## Instructions to follow
Check every line of the data below for the word "buffer". Copy the ones that have it.

-------------------------

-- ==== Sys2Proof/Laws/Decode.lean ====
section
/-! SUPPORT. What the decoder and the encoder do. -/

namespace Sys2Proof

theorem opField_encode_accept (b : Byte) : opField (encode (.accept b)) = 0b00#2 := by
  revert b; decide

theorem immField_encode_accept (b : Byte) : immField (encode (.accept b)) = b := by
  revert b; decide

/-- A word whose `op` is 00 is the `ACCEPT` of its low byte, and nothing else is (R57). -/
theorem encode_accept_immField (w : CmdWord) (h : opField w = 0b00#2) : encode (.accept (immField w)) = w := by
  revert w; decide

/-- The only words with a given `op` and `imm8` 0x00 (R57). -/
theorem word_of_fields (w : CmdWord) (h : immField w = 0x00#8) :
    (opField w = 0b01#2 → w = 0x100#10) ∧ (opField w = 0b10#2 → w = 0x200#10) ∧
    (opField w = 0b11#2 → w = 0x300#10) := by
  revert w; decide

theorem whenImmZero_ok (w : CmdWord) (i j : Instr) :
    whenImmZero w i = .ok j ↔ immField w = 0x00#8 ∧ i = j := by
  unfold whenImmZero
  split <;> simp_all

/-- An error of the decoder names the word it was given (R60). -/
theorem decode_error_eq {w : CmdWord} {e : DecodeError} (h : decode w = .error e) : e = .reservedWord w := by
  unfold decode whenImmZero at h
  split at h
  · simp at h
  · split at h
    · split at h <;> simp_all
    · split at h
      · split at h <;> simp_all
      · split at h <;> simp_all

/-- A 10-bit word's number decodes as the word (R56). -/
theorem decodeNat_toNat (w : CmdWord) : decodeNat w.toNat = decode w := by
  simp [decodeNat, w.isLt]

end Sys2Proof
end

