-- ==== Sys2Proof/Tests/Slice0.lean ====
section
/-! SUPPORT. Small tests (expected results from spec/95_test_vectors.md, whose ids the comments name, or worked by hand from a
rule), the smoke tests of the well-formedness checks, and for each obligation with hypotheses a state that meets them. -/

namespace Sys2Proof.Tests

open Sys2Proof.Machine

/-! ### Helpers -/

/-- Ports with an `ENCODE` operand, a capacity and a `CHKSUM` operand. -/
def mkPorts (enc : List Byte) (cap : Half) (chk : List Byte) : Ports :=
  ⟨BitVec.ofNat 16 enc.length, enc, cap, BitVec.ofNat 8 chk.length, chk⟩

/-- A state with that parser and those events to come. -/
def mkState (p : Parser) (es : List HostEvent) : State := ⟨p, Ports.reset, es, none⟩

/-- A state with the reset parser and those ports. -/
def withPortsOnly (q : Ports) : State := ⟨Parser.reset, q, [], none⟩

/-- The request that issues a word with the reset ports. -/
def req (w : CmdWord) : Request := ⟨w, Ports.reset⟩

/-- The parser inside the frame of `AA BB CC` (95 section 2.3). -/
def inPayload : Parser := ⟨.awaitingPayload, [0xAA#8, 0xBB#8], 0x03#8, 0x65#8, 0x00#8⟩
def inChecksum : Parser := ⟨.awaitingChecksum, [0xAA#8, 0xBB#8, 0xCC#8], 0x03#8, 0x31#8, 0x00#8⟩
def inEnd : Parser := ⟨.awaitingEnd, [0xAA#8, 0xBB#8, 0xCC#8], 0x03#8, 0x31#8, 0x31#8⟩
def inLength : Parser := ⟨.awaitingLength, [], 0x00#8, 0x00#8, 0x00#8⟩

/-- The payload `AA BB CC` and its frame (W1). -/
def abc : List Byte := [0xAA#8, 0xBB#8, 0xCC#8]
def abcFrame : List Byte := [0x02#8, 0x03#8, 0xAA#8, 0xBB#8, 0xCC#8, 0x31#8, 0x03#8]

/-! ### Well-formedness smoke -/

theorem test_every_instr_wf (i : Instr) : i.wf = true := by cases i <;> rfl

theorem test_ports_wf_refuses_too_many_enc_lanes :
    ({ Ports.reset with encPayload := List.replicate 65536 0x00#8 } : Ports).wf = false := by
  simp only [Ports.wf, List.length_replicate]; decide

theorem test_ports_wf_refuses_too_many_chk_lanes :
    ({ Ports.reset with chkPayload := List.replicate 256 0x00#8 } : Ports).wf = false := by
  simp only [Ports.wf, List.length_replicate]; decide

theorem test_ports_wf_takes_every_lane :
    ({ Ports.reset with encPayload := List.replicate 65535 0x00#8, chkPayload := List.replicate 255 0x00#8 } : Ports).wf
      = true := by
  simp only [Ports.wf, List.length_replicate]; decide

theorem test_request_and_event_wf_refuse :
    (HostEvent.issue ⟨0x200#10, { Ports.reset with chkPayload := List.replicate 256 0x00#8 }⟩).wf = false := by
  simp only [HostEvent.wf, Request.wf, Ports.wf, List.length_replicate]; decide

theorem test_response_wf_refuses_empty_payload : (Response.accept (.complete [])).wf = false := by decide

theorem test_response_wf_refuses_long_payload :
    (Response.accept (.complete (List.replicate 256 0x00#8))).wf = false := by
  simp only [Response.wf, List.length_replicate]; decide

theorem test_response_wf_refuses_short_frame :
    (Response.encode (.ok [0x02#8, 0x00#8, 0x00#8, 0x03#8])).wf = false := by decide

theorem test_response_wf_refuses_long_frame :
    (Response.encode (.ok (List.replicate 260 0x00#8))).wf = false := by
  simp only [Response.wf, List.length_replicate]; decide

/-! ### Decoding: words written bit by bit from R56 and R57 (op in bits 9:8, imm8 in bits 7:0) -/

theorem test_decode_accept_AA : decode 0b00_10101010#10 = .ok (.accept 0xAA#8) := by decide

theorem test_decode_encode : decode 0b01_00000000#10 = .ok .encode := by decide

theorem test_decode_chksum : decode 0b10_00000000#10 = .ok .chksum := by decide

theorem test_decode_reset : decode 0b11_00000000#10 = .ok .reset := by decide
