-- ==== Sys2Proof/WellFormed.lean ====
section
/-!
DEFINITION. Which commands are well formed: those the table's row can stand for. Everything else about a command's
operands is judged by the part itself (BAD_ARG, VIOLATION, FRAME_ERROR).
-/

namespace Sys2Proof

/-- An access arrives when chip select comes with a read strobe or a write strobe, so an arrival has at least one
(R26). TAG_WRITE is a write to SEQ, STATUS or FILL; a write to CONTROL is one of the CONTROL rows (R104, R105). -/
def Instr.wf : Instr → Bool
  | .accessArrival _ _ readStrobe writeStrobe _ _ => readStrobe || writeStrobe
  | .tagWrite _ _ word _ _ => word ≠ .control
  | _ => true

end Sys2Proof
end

-------------------------

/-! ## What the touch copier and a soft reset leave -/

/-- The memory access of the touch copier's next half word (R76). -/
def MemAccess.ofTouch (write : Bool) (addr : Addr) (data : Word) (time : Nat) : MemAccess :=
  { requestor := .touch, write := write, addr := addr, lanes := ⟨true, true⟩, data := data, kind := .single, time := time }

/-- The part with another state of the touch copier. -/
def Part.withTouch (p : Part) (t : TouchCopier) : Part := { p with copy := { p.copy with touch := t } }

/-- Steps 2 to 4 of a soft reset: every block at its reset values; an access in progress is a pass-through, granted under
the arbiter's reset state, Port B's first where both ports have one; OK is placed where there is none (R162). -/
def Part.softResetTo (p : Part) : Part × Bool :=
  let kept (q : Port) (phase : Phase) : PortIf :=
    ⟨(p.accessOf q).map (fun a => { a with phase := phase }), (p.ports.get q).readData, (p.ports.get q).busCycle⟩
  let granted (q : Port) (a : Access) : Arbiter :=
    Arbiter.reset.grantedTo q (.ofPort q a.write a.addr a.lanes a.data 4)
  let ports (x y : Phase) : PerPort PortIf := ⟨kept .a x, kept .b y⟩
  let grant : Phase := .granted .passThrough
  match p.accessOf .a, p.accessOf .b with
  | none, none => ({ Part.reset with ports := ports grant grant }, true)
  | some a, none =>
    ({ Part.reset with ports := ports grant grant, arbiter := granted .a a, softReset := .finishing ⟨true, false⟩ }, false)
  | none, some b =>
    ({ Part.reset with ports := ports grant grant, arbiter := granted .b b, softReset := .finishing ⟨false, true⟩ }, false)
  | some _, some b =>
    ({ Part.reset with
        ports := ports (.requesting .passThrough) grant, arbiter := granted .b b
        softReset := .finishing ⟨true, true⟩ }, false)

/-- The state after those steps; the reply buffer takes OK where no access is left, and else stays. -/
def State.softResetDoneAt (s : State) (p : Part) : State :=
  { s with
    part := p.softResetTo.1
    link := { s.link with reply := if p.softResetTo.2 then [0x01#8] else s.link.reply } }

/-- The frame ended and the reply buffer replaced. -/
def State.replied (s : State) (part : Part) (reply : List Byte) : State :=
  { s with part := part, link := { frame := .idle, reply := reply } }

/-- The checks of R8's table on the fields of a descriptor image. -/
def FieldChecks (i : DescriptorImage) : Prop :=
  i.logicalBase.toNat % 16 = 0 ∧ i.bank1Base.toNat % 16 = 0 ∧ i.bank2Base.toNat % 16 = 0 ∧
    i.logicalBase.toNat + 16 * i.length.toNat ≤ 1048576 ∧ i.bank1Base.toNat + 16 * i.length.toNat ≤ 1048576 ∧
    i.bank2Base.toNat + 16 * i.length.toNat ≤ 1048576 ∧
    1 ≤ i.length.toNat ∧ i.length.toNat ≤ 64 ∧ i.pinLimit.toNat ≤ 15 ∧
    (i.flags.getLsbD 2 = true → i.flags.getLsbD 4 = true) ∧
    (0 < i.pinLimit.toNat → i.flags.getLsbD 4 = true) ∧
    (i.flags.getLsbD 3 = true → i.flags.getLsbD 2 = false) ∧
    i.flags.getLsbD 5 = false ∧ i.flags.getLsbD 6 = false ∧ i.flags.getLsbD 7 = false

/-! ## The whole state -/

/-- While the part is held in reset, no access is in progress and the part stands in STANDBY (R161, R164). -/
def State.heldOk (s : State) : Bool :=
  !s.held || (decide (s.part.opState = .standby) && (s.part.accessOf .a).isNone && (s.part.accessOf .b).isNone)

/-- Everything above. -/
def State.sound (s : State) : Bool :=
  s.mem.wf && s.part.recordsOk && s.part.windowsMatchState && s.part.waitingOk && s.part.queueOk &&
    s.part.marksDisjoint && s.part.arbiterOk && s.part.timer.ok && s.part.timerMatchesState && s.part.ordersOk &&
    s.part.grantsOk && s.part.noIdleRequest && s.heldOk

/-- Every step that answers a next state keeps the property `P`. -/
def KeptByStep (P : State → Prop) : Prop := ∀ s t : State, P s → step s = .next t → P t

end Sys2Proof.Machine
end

-------------------------

## Result of this task
/-- The state after those steps; the reply buffer takes OK where no access is left, and else stays. -/
/-- The frame ended and the reply buffer replaced. -/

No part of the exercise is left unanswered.